* [Task brief]: Start at the line with "pkgBars : List Barrier" in the records below, stop at the line with "peers : DWord", and return every line in that span exactly, the two end lines included.

═══

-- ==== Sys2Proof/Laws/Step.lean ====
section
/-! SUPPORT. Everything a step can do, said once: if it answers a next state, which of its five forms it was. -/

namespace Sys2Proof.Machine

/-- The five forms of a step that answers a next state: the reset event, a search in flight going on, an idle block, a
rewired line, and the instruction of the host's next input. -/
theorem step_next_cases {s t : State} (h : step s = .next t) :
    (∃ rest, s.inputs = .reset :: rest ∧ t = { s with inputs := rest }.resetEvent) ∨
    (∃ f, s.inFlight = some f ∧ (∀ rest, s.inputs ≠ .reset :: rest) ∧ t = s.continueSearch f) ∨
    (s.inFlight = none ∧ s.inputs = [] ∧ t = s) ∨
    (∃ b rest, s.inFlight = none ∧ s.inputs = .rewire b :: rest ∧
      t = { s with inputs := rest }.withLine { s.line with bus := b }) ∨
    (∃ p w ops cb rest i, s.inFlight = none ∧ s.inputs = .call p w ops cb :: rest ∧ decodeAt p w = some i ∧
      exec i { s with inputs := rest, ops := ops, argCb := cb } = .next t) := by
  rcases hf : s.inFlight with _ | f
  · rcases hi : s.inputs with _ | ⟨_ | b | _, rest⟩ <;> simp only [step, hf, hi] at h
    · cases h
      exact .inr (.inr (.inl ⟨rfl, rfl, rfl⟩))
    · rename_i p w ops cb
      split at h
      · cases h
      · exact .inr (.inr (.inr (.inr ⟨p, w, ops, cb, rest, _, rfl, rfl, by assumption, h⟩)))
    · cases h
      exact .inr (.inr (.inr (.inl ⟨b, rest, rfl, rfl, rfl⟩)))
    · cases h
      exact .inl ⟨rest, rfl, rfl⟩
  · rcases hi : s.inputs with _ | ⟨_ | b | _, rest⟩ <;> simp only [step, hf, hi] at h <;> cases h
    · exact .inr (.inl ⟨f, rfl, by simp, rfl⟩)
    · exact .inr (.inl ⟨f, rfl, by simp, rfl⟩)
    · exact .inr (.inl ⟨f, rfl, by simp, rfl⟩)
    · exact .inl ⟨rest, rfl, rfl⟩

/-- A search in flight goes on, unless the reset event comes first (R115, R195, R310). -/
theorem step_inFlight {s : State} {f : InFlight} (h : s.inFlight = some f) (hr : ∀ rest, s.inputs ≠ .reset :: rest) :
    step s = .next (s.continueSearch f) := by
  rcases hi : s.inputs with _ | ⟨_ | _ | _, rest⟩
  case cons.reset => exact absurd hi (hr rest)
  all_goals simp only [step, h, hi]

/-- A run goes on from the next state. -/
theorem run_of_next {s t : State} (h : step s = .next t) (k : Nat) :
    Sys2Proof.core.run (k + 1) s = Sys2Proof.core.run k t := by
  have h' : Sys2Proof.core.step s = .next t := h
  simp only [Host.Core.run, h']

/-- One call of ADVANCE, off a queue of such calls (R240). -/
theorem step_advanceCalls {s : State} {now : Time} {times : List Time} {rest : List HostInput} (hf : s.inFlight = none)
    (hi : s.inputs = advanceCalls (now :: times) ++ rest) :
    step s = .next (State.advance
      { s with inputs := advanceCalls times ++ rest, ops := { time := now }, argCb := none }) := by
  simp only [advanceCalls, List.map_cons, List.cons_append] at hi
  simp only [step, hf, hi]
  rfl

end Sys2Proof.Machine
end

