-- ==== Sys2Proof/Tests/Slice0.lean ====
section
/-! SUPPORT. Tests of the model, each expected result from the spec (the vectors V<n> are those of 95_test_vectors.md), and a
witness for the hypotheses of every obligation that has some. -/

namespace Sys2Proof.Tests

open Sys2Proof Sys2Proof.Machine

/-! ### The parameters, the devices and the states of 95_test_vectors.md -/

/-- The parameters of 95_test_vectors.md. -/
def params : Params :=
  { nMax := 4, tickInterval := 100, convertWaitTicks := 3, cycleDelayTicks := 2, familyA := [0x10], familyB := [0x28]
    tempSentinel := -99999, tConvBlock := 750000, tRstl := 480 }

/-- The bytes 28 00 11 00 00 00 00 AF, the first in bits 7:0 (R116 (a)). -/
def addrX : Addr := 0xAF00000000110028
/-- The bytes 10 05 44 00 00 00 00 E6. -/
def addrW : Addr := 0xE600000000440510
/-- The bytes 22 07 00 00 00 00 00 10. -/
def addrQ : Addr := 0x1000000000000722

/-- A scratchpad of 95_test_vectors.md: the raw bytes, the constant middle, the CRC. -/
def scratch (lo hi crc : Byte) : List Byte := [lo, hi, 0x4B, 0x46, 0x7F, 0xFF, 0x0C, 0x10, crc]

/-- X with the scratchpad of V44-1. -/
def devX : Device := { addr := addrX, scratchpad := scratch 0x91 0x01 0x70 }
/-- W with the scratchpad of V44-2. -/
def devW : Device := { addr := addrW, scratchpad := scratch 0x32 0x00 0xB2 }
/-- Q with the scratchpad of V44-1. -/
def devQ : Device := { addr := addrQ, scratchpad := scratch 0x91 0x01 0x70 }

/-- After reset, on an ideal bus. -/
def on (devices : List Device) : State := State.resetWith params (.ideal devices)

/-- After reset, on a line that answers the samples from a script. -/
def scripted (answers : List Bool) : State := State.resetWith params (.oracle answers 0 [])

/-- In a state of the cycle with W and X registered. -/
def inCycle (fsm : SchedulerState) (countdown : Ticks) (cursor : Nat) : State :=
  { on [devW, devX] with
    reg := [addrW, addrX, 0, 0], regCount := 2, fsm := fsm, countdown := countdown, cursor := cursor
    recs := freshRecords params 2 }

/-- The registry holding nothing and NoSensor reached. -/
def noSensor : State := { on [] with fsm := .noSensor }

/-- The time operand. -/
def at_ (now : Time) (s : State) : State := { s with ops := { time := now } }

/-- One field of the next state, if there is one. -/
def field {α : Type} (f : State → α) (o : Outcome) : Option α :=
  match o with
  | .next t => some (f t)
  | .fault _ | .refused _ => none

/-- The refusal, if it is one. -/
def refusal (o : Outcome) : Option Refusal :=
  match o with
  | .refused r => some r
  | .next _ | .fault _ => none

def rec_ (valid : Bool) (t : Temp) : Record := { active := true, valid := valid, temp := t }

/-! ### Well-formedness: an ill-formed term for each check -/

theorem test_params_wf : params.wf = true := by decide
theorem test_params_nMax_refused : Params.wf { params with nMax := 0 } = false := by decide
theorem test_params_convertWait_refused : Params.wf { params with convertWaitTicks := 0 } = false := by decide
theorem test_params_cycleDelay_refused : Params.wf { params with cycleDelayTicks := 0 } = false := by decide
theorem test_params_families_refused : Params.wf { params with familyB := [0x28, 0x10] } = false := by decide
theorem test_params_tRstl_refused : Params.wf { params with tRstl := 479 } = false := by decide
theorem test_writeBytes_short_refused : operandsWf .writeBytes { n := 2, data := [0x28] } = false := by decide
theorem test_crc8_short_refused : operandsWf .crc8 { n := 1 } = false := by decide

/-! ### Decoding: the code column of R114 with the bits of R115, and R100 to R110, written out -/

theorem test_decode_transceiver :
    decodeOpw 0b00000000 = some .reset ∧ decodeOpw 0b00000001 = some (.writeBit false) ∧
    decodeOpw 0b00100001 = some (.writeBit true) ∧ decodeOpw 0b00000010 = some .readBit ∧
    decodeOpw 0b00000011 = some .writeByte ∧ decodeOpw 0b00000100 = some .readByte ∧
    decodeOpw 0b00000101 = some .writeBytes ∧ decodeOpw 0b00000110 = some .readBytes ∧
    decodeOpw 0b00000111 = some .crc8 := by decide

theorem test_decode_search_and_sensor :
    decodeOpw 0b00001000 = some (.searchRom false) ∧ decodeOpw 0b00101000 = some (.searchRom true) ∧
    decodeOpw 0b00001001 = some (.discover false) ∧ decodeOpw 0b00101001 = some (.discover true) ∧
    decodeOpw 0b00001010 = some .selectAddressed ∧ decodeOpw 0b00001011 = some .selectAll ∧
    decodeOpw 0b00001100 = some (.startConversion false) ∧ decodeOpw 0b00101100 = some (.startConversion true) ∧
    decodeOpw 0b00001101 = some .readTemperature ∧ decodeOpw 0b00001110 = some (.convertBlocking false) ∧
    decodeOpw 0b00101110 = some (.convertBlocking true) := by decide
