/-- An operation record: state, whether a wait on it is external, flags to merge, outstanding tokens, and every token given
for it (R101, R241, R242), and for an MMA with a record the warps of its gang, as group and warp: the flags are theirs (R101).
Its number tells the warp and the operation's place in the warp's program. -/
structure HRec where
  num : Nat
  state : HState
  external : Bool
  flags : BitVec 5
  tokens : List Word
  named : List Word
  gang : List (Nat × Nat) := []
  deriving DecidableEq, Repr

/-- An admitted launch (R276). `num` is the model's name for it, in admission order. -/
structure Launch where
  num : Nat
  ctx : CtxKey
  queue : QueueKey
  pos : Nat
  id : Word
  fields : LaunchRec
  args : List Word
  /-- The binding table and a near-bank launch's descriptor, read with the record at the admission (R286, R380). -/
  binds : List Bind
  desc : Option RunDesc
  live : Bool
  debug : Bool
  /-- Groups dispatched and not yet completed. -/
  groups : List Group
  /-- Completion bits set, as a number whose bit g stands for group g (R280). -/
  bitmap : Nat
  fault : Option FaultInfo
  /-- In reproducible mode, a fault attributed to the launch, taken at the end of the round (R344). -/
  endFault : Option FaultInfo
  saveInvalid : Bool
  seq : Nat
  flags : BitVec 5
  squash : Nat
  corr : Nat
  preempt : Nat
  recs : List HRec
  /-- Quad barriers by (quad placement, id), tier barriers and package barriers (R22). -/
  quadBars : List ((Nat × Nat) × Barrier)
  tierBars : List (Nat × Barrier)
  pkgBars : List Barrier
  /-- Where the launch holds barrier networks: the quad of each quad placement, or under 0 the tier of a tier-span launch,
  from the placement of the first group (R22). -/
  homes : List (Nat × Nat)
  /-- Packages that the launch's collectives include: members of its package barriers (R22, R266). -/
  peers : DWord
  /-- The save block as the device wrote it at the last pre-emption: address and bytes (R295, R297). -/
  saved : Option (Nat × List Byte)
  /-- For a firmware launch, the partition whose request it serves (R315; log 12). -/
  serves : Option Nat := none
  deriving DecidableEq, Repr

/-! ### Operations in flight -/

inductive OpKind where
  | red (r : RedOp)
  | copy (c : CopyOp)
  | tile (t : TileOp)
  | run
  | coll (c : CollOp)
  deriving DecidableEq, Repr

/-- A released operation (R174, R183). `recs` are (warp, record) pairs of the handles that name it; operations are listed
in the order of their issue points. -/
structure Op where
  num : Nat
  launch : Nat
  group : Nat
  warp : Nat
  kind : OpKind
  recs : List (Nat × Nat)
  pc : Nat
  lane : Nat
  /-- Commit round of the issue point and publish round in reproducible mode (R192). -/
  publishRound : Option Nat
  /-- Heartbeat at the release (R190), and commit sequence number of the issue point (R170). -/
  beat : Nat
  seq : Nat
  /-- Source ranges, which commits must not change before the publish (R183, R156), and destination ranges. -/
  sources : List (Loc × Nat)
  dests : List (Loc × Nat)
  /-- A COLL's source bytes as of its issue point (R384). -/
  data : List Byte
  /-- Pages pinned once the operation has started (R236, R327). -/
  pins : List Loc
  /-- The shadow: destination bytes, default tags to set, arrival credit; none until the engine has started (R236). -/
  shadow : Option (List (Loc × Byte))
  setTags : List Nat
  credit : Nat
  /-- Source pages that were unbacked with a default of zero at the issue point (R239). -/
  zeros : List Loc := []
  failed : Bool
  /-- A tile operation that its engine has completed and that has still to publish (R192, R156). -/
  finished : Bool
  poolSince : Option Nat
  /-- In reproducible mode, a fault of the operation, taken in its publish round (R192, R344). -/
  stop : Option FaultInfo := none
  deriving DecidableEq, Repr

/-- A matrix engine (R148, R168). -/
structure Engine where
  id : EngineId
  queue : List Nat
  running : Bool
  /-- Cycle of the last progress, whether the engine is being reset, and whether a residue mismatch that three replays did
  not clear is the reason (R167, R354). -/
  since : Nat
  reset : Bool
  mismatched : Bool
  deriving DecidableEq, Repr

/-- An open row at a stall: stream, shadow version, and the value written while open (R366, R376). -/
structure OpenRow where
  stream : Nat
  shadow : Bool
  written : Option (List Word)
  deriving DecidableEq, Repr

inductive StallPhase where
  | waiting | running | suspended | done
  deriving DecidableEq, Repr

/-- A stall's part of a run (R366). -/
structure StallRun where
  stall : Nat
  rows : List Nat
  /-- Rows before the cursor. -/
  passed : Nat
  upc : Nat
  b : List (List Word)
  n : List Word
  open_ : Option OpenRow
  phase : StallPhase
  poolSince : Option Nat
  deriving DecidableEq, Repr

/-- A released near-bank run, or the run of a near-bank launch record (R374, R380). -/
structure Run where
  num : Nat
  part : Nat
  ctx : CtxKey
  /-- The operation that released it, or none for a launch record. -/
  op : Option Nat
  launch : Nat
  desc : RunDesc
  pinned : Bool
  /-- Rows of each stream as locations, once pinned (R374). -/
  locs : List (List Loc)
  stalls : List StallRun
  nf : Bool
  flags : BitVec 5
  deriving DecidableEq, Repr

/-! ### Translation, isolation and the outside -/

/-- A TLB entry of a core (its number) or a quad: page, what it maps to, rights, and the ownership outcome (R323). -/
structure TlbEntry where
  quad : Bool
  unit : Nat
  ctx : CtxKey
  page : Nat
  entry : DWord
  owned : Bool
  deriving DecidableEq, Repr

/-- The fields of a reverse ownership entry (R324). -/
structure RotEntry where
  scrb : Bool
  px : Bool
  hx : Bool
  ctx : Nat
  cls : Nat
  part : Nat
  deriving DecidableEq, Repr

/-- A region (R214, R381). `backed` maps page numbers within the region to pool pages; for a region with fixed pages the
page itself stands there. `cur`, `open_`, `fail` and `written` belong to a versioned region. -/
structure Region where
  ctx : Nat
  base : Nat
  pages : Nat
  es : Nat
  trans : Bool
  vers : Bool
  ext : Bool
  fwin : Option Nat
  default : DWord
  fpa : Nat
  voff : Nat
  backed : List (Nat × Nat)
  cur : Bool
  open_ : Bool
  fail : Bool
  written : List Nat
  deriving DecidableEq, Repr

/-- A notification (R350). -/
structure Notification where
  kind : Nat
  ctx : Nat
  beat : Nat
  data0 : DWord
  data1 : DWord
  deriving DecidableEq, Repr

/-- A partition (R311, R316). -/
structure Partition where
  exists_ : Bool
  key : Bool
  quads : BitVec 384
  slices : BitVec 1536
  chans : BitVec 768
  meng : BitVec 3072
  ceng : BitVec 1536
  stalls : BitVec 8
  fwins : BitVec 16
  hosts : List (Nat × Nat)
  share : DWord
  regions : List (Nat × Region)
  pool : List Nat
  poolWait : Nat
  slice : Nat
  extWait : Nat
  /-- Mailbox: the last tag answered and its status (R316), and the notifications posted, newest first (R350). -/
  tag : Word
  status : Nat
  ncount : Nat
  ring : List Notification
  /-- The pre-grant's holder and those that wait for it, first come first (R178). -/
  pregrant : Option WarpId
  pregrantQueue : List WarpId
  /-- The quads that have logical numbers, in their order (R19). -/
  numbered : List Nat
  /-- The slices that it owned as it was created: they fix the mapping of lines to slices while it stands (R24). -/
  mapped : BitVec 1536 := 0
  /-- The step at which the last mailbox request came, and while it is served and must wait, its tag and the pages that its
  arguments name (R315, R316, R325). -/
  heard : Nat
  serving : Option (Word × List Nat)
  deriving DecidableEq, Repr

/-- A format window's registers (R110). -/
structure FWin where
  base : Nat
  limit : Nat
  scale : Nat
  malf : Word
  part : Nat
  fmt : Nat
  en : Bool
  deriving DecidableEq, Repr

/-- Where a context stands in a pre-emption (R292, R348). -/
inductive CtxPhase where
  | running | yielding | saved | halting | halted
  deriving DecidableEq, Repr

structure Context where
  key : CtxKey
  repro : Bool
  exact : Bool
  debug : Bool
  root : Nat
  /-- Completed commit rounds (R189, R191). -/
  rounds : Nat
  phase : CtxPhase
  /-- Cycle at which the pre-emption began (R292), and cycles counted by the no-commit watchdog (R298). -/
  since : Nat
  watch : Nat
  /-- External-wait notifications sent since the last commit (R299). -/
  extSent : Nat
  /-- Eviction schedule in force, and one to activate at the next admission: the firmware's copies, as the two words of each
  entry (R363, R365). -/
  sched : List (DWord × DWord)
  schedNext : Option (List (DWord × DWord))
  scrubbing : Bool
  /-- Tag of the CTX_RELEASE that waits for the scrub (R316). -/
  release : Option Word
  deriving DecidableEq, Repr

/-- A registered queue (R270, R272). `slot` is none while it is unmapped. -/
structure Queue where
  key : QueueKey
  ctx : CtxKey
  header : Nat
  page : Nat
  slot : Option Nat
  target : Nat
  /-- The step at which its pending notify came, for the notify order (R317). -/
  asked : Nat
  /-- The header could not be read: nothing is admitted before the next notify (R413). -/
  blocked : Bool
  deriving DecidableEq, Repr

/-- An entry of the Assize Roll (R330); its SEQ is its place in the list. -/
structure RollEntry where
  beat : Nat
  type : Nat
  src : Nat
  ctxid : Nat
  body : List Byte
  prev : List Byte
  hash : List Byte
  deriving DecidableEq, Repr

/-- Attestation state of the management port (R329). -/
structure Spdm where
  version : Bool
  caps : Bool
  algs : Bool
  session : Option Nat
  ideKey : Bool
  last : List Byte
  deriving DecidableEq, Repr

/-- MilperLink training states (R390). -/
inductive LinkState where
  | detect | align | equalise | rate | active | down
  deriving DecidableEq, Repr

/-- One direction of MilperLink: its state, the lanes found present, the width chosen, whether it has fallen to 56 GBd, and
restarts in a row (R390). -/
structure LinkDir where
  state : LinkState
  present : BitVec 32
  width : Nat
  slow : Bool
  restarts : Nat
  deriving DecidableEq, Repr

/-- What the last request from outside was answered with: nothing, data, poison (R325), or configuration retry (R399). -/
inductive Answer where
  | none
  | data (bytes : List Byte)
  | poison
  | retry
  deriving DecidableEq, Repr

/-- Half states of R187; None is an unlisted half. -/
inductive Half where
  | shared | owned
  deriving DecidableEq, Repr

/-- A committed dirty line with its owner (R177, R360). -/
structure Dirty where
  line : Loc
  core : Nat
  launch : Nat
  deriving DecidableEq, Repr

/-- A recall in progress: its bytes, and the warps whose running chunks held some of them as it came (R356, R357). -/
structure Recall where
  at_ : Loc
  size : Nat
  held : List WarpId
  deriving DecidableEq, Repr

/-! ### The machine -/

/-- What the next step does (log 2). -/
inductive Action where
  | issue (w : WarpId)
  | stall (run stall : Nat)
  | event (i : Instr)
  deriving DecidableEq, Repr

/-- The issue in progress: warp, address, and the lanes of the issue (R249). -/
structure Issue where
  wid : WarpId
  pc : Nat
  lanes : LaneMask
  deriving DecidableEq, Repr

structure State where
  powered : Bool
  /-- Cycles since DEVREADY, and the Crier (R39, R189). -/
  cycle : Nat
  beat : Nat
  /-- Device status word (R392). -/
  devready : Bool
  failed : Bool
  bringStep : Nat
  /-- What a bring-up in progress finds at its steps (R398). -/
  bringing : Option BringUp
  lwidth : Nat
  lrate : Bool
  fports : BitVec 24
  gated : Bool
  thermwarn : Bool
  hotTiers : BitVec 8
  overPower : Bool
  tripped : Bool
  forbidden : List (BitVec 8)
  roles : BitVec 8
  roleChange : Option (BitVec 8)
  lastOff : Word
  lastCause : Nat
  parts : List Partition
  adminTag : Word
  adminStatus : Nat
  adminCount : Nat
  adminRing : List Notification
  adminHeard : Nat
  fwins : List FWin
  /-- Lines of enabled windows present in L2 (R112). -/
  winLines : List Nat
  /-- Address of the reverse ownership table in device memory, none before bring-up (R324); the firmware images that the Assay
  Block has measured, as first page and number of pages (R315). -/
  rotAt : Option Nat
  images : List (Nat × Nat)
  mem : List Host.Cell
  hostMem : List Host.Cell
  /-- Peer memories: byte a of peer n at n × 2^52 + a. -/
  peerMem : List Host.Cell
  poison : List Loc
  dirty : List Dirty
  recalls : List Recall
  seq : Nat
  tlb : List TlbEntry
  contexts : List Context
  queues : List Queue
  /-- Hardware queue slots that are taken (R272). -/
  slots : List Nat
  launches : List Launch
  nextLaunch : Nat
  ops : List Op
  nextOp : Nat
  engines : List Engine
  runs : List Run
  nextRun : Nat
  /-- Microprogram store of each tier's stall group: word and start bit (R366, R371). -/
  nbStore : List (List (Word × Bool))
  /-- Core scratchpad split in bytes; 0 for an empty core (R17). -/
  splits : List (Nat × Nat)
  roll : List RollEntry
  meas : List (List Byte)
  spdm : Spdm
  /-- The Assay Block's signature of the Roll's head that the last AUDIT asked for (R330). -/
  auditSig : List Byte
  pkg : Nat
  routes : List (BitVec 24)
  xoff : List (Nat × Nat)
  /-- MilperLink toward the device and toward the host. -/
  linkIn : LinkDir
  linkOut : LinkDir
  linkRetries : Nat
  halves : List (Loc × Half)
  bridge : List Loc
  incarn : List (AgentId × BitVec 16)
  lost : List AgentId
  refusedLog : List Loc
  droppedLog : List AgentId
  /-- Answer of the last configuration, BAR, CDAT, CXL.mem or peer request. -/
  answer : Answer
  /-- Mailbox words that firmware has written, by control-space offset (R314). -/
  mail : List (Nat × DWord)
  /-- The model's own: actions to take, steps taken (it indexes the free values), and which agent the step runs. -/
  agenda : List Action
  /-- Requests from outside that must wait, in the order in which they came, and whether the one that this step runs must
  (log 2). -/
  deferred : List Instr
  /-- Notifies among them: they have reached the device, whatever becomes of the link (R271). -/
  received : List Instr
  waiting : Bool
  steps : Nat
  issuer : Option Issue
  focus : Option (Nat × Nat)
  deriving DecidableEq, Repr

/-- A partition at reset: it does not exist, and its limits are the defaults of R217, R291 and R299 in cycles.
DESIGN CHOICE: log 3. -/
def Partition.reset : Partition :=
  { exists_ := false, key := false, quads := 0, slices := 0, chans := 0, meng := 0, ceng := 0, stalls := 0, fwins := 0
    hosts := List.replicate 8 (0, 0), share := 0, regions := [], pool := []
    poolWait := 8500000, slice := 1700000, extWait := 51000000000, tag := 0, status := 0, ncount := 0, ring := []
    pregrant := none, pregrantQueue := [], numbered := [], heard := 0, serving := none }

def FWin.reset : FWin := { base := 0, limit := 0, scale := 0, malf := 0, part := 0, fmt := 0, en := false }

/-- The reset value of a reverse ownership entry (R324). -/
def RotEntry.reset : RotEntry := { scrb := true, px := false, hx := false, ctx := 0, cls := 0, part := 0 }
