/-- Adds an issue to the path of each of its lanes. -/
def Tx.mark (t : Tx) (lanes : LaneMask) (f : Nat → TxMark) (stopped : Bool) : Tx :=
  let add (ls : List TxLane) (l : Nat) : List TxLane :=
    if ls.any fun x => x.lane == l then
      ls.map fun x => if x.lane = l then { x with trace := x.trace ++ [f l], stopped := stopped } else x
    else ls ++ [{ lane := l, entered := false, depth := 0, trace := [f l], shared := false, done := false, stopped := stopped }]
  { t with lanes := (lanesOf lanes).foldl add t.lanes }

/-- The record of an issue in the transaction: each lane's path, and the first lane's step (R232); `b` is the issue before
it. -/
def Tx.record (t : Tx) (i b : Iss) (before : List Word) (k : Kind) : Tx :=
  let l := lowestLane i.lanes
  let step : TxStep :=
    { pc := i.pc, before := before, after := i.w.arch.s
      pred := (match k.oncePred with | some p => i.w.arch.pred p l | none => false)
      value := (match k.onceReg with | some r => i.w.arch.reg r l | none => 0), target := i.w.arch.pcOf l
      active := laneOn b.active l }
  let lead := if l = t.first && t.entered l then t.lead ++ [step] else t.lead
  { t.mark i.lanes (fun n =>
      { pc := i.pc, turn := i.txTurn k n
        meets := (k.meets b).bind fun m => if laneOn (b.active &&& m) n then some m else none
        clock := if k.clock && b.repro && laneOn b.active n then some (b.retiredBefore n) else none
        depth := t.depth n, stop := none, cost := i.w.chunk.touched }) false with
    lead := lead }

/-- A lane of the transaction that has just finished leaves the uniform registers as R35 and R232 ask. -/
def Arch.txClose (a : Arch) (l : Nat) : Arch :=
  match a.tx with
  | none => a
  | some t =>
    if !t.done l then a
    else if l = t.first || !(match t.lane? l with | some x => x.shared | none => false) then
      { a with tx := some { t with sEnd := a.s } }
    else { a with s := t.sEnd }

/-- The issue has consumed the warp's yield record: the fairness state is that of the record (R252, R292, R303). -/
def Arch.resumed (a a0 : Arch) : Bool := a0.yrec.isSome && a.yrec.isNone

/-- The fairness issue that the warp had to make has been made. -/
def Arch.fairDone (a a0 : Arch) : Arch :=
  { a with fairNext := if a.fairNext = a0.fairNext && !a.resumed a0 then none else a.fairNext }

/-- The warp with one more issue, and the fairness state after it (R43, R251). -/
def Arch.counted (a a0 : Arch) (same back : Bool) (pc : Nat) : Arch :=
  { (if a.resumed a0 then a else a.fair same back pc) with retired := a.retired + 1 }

═══

* [Your response]:
  pkgBars : List Barrier
  /-- Where the launch holds barrier networks: the quad of each quad placement, or under 0 the tier of a tier-span launch,
  from the placement of the first group (R22). -/
  homes : List (Nat × Nat)
  /-- Packages that the launch's collectives include: members of its package barriers (R22, R266). -/
  peers : DWord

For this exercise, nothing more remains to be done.